(Beginning of Data to examine)
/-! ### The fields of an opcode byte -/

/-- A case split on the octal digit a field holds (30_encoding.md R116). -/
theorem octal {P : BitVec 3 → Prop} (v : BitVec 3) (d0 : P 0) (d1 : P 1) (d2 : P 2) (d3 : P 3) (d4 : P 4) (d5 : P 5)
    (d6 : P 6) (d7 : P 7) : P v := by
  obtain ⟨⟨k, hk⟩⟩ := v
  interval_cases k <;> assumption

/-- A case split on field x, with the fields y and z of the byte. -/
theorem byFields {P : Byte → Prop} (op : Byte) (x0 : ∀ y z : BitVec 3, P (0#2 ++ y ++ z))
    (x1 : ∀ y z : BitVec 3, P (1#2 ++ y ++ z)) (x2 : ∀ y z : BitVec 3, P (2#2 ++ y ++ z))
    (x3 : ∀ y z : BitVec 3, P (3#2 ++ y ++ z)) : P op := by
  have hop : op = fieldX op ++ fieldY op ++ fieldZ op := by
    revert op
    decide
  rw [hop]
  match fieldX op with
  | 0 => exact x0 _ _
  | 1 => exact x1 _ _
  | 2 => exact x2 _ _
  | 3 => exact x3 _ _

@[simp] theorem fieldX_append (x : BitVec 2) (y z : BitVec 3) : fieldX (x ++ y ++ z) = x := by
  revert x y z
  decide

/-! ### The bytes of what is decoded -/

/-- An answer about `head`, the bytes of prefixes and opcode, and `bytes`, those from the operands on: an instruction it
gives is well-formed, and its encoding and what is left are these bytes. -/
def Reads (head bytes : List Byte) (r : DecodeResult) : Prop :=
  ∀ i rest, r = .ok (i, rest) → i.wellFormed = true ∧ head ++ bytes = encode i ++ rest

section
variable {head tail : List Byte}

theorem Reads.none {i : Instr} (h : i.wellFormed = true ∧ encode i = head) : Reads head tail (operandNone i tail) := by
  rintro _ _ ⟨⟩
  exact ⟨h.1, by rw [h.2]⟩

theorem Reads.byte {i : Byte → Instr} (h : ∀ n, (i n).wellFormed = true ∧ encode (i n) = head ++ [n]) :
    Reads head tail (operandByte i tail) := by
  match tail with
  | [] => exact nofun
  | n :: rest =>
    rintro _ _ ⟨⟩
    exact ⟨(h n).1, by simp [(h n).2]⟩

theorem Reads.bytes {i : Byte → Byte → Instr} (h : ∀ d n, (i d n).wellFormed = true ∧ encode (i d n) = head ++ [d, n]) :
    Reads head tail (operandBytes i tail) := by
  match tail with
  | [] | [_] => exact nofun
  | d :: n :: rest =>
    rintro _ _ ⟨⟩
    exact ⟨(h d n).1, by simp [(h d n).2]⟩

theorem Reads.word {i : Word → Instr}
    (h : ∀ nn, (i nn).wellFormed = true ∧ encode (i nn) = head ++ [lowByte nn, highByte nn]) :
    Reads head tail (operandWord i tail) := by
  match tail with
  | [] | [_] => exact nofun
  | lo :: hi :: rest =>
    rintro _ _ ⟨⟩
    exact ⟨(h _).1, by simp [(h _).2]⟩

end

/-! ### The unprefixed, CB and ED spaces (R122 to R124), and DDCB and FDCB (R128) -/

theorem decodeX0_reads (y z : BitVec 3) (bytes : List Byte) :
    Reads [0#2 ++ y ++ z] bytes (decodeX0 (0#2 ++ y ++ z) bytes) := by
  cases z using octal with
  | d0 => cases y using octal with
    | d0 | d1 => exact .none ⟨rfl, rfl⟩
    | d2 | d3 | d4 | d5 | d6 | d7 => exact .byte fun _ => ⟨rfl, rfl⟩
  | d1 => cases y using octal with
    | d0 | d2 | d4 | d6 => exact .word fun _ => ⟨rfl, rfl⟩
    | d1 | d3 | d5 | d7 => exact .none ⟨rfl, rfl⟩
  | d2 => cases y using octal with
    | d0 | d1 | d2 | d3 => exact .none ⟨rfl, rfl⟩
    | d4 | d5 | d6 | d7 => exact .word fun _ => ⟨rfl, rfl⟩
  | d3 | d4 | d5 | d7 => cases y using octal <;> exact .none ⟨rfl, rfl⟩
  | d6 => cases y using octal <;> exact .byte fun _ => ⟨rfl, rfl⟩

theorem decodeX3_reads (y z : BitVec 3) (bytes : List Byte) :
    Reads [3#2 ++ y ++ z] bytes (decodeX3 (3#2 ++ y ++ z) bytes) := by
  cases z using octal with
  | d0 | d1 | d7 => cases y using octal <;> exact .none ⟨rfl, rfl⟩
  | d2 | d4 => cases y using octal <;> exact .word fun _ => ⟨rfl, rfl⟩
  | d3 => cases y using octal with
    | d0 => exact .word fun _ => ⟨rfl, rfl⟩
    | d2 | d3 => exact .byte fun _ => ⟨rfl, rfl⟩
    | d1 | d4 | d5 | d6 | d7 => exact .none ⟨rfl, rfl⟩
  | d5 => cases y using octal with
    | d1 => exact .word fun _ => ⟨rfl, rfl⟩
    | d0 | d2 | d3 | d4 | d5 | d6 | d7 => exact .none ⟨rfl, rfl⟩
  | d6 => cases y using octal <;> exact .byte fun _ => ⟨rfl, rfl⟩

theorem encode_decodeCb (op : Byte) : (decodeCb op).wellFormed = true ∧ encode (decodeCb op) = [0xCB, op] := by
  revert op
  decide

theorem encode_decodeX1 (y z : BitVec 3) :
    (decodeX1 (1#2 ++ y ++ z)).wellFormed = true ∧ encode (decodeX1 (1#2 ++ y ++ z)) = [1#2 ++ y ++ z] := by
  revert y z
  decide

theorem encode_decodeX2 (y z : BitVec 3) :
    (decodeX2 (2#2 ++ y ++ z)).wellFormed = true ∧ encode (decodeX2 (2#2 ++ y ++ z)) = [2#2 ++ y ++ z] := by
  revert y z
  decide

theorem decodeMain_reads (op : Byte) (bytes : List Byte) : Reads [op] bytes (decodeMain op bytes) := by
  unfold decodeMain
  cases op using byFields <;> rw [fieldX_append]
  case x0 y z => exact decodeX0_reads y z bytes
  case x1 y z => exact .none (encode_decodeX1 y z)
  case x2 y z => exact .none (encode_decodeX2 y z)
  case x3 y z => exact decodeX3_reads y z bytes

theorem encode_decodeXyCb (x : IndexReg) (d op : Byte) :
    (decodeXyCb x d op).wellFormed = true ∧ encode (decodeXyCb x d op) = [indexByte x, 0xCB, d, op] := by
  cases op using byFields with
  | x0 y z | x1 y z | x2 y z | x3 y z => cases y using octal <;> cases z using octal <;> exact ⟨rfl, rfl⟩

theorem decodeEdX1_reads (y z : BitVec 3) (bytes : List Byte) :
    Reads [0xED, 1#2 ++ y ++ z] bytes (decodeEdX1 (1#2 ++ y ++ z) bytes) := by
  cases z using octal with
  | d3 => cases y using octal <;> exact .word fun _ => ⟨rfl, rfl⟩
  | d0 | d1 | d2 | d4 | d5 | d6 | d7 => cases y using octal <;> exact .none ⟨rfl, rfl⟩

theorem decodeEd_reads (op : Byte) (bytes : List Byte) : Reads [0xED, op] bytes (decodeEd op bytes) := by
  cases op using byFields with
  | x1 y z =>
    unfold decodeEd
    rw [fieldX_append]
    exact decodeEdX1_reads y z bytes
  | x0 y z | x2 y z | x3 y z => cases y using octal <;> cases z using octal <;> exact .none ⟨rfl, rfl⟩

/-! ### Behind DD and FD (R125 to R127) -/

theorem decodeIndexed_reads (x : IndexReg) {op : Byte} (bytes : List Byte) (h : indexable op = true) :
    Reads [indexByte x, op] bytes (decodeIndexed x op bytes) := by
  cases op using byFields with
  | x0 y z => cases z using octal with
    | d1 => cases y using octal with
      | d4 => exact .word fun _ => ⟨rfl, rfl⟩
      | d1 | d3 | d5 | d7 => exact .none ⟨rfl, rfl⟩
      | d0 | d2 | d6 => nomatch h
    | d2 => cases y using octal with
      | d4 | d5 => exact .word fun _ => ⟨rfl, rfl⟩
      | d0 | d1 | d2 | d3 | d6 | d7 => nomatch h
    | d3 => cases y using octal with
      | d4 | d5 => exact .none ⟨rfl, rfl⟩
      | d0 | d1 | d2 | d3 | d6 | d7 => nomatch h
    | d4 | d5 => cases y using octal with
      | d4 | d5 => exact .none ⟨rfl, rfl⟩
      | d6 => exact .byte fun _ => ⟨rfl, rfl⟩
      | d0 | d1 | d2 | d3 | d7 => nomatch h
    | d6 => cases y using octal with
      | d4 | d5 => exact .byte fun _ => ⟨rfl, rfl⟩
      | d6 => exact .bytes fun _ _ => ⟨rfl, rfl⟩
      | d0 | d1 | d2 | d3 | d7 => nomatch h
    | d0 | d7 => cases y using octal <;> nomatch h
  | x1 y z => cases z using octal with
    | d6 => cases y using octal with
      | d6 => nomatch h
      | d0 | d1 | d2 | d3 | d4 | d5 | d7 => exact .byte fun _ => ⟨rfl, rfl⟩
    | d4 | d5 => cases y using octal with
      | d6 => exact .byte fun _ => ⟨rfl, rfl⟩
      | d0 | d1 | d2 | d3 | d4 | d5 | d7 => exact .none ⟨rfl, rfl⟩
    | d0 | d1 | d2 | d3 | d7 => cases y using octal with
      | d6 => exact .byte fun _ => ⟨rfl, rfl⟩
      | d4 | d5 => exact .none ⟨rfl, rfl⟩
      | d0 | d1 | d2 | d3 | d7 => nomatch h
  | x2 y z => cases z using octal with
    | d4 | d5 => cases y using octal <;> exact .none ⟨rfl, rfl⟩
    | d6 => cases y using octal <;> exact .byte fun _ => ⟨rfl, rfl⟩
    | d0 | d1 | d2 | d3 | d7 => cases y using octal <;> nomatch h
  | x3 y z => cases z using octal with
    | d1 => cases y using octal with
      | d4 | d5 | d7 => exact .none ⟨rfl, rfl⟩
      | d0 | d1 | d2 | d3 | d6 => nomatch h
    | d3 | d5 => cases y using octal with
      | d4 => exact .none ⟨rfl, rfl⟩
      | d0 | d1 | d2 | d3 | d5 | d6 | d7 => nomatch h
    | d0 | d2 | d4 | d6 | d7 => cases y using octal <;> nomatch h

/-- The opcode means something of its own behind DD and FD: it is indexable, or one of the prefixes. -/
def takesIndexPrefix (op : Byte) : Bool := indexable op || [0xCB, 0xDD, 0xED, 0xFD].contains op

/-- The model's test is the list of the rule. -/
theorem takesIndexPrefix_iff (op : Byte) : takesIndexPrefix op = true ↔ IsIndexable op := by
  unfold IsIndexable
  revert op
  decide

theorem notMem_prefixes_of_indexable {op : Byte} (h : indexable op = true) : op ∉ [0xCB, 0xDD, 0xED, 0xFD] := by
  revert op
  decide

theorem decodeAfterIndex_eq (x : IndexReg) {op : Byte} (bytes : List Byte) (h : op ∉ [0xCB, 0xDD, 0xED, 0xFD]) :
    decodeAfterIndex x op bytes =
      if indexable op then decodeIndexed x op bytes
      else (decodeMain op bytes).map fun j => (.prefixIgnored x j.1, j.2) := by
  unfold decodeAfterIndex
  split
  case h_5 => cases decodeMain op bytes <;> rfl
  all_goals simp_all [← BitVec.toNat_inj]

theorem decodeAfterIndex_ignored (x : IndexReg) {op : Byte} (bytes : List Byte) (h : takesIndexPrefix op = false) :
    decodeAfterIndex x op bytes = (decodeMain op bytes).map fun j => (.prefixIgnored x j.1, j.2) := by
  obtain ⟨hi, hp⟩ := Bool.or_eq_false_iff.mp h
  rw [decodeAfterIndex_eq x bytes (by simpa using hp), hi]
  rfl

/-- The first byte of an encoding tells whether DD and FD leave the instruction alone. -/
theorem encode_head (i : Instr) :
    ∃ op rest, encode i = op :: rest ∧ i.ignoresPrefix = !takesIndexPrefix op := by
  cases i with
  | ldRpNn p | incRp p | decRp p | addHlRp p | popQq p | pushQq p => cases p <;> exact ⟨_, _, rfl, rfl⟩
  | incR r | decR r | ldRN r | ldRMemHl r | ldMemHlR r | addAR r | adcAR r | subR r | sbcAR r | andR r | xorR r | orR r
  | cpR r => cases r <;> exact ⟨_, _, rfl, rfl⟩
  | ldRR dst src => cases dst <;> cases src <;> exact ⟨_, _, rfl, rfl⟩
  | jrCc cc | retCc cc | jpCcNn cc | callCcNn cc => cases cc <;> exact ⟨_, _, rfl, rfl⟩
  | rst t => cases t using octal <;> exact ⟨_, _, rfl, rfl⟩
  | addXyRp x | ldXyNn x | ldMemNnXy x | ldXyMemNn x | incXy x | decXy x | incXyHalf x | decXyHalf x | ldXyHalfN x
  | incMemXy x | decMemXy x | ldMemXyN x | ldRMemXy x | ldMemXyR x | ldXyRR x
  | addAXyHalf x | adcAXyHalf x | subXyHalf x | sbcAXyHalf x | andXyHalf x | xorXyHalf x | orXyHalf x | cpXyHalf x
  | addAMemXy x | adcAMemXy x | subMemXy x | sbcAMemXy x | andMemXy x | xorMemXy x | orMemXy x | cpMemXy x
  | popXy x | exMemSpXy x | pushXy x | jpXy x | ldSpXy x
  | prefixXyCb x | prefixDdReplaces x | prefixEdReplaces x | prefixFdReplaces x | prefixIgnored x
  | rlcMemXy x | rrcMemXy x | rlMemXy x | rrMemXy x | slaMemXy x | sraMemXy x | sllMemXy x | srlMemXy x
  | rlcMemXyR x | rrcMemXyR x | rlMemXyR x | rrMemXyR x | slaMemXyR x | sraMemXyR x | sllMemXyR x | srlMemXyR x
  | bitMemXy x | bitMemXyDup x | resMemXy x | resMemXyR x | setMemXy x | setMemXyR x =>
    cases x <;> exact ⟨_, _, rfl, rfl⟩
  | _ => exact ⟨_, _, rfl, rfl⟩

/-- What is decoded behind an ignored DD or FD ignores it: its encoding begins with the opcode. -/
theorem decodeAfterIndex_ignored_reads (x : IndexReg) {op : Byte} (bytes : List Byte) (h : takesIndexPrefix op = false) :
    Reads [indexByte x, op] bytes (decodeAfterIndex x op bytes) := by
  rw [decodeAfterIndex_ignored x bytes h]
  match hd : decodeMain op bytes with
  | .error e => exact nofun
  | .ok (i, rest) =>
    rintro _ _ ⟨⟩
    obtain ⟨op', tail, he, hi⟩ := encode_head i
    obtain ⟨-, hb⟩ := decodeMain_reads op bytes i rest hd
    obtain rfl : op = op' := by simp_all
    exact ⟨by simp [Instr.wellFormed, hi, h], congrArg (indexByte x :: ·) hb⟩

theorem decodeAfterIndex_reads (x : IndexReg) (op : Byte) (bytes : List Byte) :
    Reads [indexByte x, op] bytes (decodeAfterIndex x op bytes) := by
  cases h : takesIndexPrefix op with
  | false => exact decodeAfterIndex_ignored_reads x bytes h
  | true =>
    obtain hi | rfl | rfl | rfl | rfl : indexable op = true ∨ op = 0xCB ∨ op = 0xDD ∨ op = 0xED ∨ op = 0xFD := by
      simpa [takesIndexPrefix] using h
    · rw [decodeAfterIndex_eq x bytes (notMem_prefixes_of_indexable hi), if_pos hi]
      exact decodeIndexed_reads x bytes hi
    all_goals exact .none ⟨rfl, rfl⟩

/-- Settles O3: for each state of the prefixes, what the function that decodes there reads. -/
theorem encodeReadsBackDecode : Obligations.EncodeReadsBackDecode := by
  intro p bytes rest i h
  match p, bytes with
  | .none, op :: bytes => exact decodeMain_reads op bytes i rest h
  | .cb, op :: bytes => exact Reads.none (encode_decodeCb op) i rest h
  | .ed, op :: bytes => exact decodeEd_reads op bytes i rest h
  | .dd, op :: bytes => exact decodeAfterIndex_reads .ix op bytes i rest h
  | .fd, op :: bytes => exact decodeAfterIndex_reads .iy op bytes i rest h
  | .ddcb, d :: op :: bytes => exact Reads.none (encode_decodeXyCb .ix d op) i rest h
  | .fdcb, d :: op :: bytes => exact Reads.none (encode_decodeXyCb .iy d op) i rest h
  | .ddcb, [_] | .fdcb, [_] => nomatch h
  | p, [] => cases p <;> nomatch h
(End of Data to examine)
Could you return exactly the stretch of the data above that starts at the line with "theorem encode_decodeX2 (y" and ends at the line with "unfold decodeMain", both lines included?

| Solution to the problem |
theorem encode_decodeX2 (y z : BitVec 3) :
    (decodeX2 (2#2 ++ y ++ z)).wellFormed = true ∧ encode (decodeX2 (2#2 ++ y ++ z)) = [2#2 ++ y ++ z] := by
  revert y z
  decide

theorem decodeMain_reads (op : Byte) (bytes : List Byte) : Reads [op] bytes (decodeMain op bytes) := by
  unfold decodeMain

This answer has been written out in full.